-- ==== Sys2Proof/Machine/Float.lean ====
section
/-! DEFINITION. The floating-point instructions (41_float.md), each the frame of its operand list over its computation. -/

namespace Sys2Proof.Machine

/-! ### `FADD` (R430): DEST <- S1 + S2 -/

/-- `FADD.H` (R430). -/
def bodyFaddH (t : TMode) (o1 o2 : OD) : Body :=
  top3 .h .h .h (fAdd .h) t o1 o2
/-- `FADD.H` executed at the PC. -/
def execFaddH (t : TMode) (o1 o2 : OD) (s : State) : Res :=
  runInstr (.top 123 t o1 o2) (bodyFaddH t o1 o2) s

/-- `FADD.S` (R430). -/
def bodyFaddS (t : TMode) (o1 o2 : OD) : Body :=
  top3 .s .s .s (fAdd .s) t o1 o2
/-- `FADD.S` executed at the PC. -/
def execFaddS (t : TMode) (o1 o2 : OD) (s : State) : Res :=
  runInstr (.top 124 t o1 o2) (bodyFaddS t o1 o2) s

/-- `FADD.D` (R430). -/
def bodyFaddD (t : TMode) (o1 o2 : OD) : Body :=
  top3 .d .d .d (fAdd .d) t o1 o2
/-- `FADD.D` executed at the PC. -/
def execFaddD (t : TMode) (o1 o2 : OD) (s : State) : Res :=
  runInstr (.top 125 t o1 o2) (bodyFaddD t o1 o2) s

/-! ### `FSUB` (R431): DEST <- S1 - S2 -/

/-- `FSUB.H` (R431). -/
def bodyFsubH (t : TMode) (o1 o2 : OD) : Body :=
  top3 .h .h .h (fSub .h) t o1 o2
/-- `FSUB.H` executed at the PC. -/
def execFsubH (t : TMode) (o1 o2 : OD) (s : State) : Res :=
  runInstr (.top 126 t o1 o2) (bodyFsubH t o1 o2) s

/-- `FSUB.S` (R431). -/
def bodyFsubS (t : TMode) (o1 o2 : OD) : Body :=
  top3 .s .s .s (fSub .s) t o1 o2
/-- `FSUB.S` executed at the PC. -/
def execFsubS (t : TMode) (o1 o2 : OD) (s : State) : Res :=
  runInstr (.top 127 t o1 o2) (bodyFsubS t o1 o2) s

/-- `FSUB.D` (R431). -/
def bodyFsubD (t : TMode) (o1 o2 : OD) : Body :=
  top3 .d .d .d (fSub .d) t o1 o2
/-- `FSUB.D` executed at the PC. -/
def execFsubD (t : TMode) (o1 o2 : OD) (s : State) : Res :=
  runInstr (.top 128 t o1 o2) (bodyFsubD t o1 o2) s

/-! ### `FSUBV` (R432): DEST <- S2 - S1 -/

/-- `FSUBV.H` (R432). -/
def bodyFsubvH (t : TMode) (o1 o2 : OD) : Body :=
  top3 .h .h .h (fSubv .h) t o1 o2
/-- `FSUBV.H` executed at the PC. -/
def execFsubvH (t : TMode) (o1 o2 : OD) (s : State) : Res :=
  runInstr (.top 129 t o1 o2) (bodyFsubvH t o1 o2) s

/-- `FSUBV.S` (R432). -/
def bodyFsubvS (t : TMode) (o1 o2 : OD) : Body :=
  top3 .s .s .s (fSubv .s) t o1 o2
/-- `FSUBV.S` executed at the PC. -/
def execFsubvS (t : TMode) (o1 o2 : OD) (s : State) : Res :=
  runInstr (.top 130 t o1 o2) (bodyFsubvS t o1 o2) s

/-- `FSUBV.D` (R432). -/
def bodyFsubvD (t : TMode) (o1 o2 : OD) : Body :=
  top3 .d .d .d (fSubv .d) t o1 o2
/-- `FSUBV.D` executed at the PC. -/
def execFsubvD (t : TMode) (o1 o2 : OD) (s : State) : Res :=
  runInstr (.top 131 t o1 o2) (bodyFsubvD t o1 o2) s

/-! ### `FMULT` (R434): DEST <- S1 * S2 -/

/-- `FMULT.H` (R434). -/
def bodyFmultH (t : TMode) (o1 o2 : OD) : Body :=
  top3 .h .h .h (fMul .h .h) t o1 o2
/-- `FMULT.H` executed at the PC. -/
def execFmultH (t : TMode) (o1 o2 : OD) (s : State) : Res :=
  runInstr (.top 132 t o1 o2) (bodyFmultH t o1 o2) s

/-- `FMULT.S` (R434). -/
def bodyFmultS (t : TMode) (o1 o2 : OD) : Body :=
  top3 .s .s .s (fMul .s .s) t o1 o2
/-- `FMULT.S` executed at the PC. -/
def execFmultS (t : TMode) (o1 o2 : OD) (s : State) : Res :=
  runInstr (.top 133 t o1 o2) (bodyFmultS t o1 o2) s

/-- `FMULT.D` (R434). -/
def bodyFmultD (t : TMode) (o1 o2 : OD) : Body :=
  top3 .d .d .d (fMul .d .d) t o1 o2
/-- `FMULT.D` executed at the PC. -/
def execFmultD (t : TMode) (o1 o2 : OD) (s : State) : Res :=
  runInstr (.top 134 t o1 o2) (bodyFmultD t o1 o2) s

/-! ### `FMULTL` (R435): DEST <- S1 * S2 at the next longer precision -/

/-- `FMULTL.H` (R435). -/
def bodyFmultlH (t : TMode) (o1 o2 : OD) : Body :=
  top3 .s .h .h (fMul .s .h) t o1 o2
/-- `FMULTL.H` executed at the PC. -/
def execFmultlH (t : TMode) (o1 o2 : OD) (s : State) : Res :=
  runInstr (.top 135 t o1 o2) (bodyFmultlH t o1 o2) s

/-- `FMULTL.S` (R435). -/
def bodyFmultlS (t : TMode) (o1 o2 : OD) : Body :=
  top3 .d .s .s (fMul .d .s) t o1 o2
/-- `FMULTL.S` executed at the PC. -/
def execFmultlS (t : TMode) (o1 o2 : OD) (s : State) : Res :=
  runInstr (.top 136 t o1 o2) (bodyFmultlS t o1 o2) s

/-! ### `FDIV` (R437): DEST <- S1 / S2 -/

/-- `FDIV.H` (R437). -/
def bodyFdivH (t : TMode) (o1 o2 : OD) : Body :=
  top3 .h .h .h (fDiv .h .h .h) t o1 o2
/-- `FDIV.H` executed at the PC. -/
def execFdivH (t : TMode) (o1 o2 : OD) (s : State) : Res :=
  runInstr (.top 137 t o1 o2) (bodyFdivH t o1 o2) s

/-- `FDIV.S` (R437). -/
def bodyFdivS (t : TMode) (o1 o2 : OD) : Body :=
  top3 .s .s .s (fDiv .s .s .s) t o1 o2
/-- `FDIV.S` executed at the PC. -/
def execFdivS (t : TMode) (o1 o2 : OD) (s : State) : Res :=
  runInstr (.top 138 t o1 o2) (bodyFdivS t o1 o2) s

/-- `FDIV.D` (R437). -/
def bodyFdivD (t : TMode) (o1 o2 : OD) : Body :=
  top3 .d .d .d (fDiv .d .d .d) t o1 o2
/-- `FDIV.D` executed at the PC. -/
def execFdivD (t : TMode) (o1 o2 : OD) (s : State) : Res :=
  runInstr (.top 139 t o1 o2) (bodyFdivD t o1 o2) s

/-! ### `FDIVV` (R438): DEST <- S2 / S1 -/

/-- `FDIVV.H` (R438). -/
def bodyFdivvH (t : TMode) (o1 o2 : OD) : Body :=
  top3 .h .h .h (fDivv .h .h .h) t o1 o2
/-- `FDIVV.H` executed at the PC. -/
def execFdivvH (t : TMode) (o1 o2 : OD) (s : State) : Res :=
  runInstr (.top 140 t o1 o2) (bodyFdivvH t o1 o2) s

/-- `FDIVV.S` (R438). -/
def bodyFdivvS (t : TMode) (o1 o2 : OD) : Body :=
  top3 .s .s .s (fDivv .s .s .s) t o1 o2
/-- `FDIVV.S` executed at the PC. -/
def execFdivvS (t : TMode) (o1 o2 : OD) (s : State) : Res :=
  runInstr (.top 141 t o1 o2) (bodyFdivvS t o1 o2) s

/-- `FDIVV.D` (R438). -/
def bodyFdivvD (t : TMode) (o1 o2 : OD) : Body :=
  top3 .d .d .d (fDivv .d .d .d) t o1 o2
/-- `FDIVV.D` executed at the PC. -/
def execFdivvD (t : TMode) (o1 o2 : OD) (s : State) : Res :=
  runInstr (.top 142 t o1 o2) (bodyFdivvD t o1 o2) s

/-! ### `FDIVL` (R439): DEST <- S1 / S2, S1 long -/

/-- `FDIVL.H` (R439). -/
def bodyFdivlH (t : TMode) (o1 o2 : OD) : Body :=
  top3 .h .s .h (fDiv .h .s .h) t o1 o2
/-- `FDIVL.H` executed at the PC. -/
def execFdivlH (t : TMode) (o1 o2 : OD) (s : State) : Res :=
  runInstr (.top 143 t o1 o2) (bodyFdivlH t o1 o2) s

/-- `FDIVL.S` (R439). -/
def bodyFdivlS (t : TMode) (o1 o2 : OD) : Body :=
  top3 .s .d .s (fDiv .s .d .s) t o1 o2
/-- `FDIVL.S` executed at the PC. -/
def execFdivlS (t : TMode) (o1 o2 : OD) (s : State) : Res :=
  runInstr (.top 144 t o1 o2) (bodyFdivlS t o1 o2) s

/-! ### `FDIVLV` (R440): DEST <- S2 / S1, S2 long -/

/-- `FDIVLV.H` (R440). -/
def bodyFdivlvH (t : TMode) (o1 o2 : OD) : Body :=
  top3 .h .h .s (fDivv .h .h .s) t o1 o2
/-- `FDIVLV.H` executed at the PC. -/
def execFdivlvH (t : TMode) (o1 o2 : OD) (s : State) : Res :=
  runInstr (.top 145 t o1 o2) (bodyFdivlvH t o1 o2) s

/-- `FDIVLV.S` (R440). -/
def bodyFdivlvS (t : TMode) (o1 o2 : OD) : Body :=
  top3 .s .s .d (fDivv .s .s .d) t o1 o2
/-- `FDIVLV.S` executed at the PC. -/
def execFdivlvS (t : TMode) (o1 o2 : OD) (s : State) : Res :=
  runInstr (.top 146 t o1 o2) (bodyFdivlvS t o1 o2) s

/-! ### `FSC` (R442): DEST <- S1 * 2^S2 -/

/-- `FSC.H` (R442). -/
def bodyFscH (t : TMode) (o1 o2 : OD) : Body :=
  top3 .h .h .s (fSc .h) t o1 o2
/-- `FSC.H` executed at the PC. -/
def execFscH (t : TMode) (o1 o2 : OD) (s : State) : Res :=
  runInstr (.top 147 t o1 o2) (bodyFscH t o1 o2) s

/-- `FSC.S` (R442). -/
def bodyFscS (t : TMode) (o1 o2 : OD) : Body :=
  top3 .s .s .s (fSc .s) t o1 o2
/-- `FSC.S` executed at the PC. -/
def execFscS (t : TMode) (o1 o2 : OD) (s : State) : Res :=
  runInstr (.top 148 t o1 o2) (bodyFscS t o1 o2) s

/-- `FSC.D` (R442). -/
def bodyFscD (t : TMode) (o1 o2 : OD) : Body :=
  top3 .d .d .s (fSc .d) t o1 o2
/-- `FSC.D` executed at the PC. -/
def execFscD (t : TMode) (o1 o2 : OD) (s : State) : Res :=
  runInstr (.top 149 t o1 o2) (bodyFscD t o1 o2) s

/-! ### `FSCV` (R443): DEST <- S2 * 2^S1 -/

/-- `FSCV.H` (R443). -/
def bodyFscvH (t : TMode) (o1 o2 : OD) : Body :=
  top3 .h .s .h (fScv .h) t o1 o2
/-- `FSCV.H` executed at the PC. -/
def execFscvH (t : TMode) (o1 o2 : OD) (s : State) : Res :=
  runInstr (.top 150 t o1 o2) (bodyFscvH t o1 o2) s

/-- `FSCV.S` (R443). -/
def bodyFscvS (t : TMode) (o1 o2 : OD) : Body :=
  top3 .s .s .s (fScv .s) t o1 o2
/-- `FSCV.S` executed at the PC. -/
def execFscvS (t : TMode) (o1 o2 : OD) (s : State) : Res :=
  runInstr (.top 151 t o1 o2) (bodyFscvS t o1 o2) s

/-- `FSCV.D` (R443). -/
def bodyFscvD (t : TMode) (o1 o2 : OD) : Body :=
  top3 .d .s .d (fScv .d) t o1 o2
/-- `FSCV.D` executed at the PC. -/
def execFscvD (t : TMode) (o1 o2 : OD) (s : State) : Res :=
  runInstr (.top 152 t o1 o2) (bodyFscvD t o1 o2) s

/-! ### `FIX` (R446): OP1 <- the integer nearest OP2 under the rounding of the modifier -/

/-- `FIX.FL.Q.H` (R446). -/
def bodyFixFlQH (o1 o2 : OD) : Body :=
  xop2 .q .h (fFix .fl Prec.q.bits .h) o1 o2
/-- `FIX.FL.Q.H` executed at the PC. -/
def execFixFlQH (o1 o2 : OD) (s : State) : Res :=
  runInstr (.xop 32 o1 o2) (bodyFixFlQH o1 o2) s

/-- `FIX.FL.Q.S` (R446). -/
def bodyFixFlQS (o1 o2 : OD) : Body :=
  xop2 .q .s (fFix .fl Prec.q.bits .s) o1 o2
/-- `FIX.FL.Q.S` executed at the PC. -/
def execFixFlQS (o1 o2 : OD) (s : State) : Res :=
  runInstr (.xop 33 o1 o2) (bodyFixFlQS o1 o2) s

/-- `FIX.FL.Q.D` (R446). -/
def bodyFixFlQD (o1 o2 : OD) : Body :=
  xop2 .q .d (fFix .fl Prec.q.bits .d) o1 o2
/-- `FIX.FL.Q.D` executed at the PC. -/
def execFixFlQD (o1 o2 : OD) (s : State) : Res :=
  runInstr (.xop 34 o1 o2) (bodyFixFlQD o1 o2) s

/-- `FIX.FL.H.H` (R446). -/
def bodyFixFlHH (o1 o2 : OD) : Body :=
  xop2 .h .h (fFix .fl Prec.h.bits .h) o1 o2
/-- `FIX.FL.H.H` executed at the PC. -/
def execFixFlHH (o1 o2 : OD) (s : State) : Res :=
  runInstr (.xop 35 o1 o2) (bodyFixFlHH o1 o2) s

Task to carry out> Across the whole listing above, state how many lines contain "bodyFmultH". Only the number is wanted.

Answer space> 2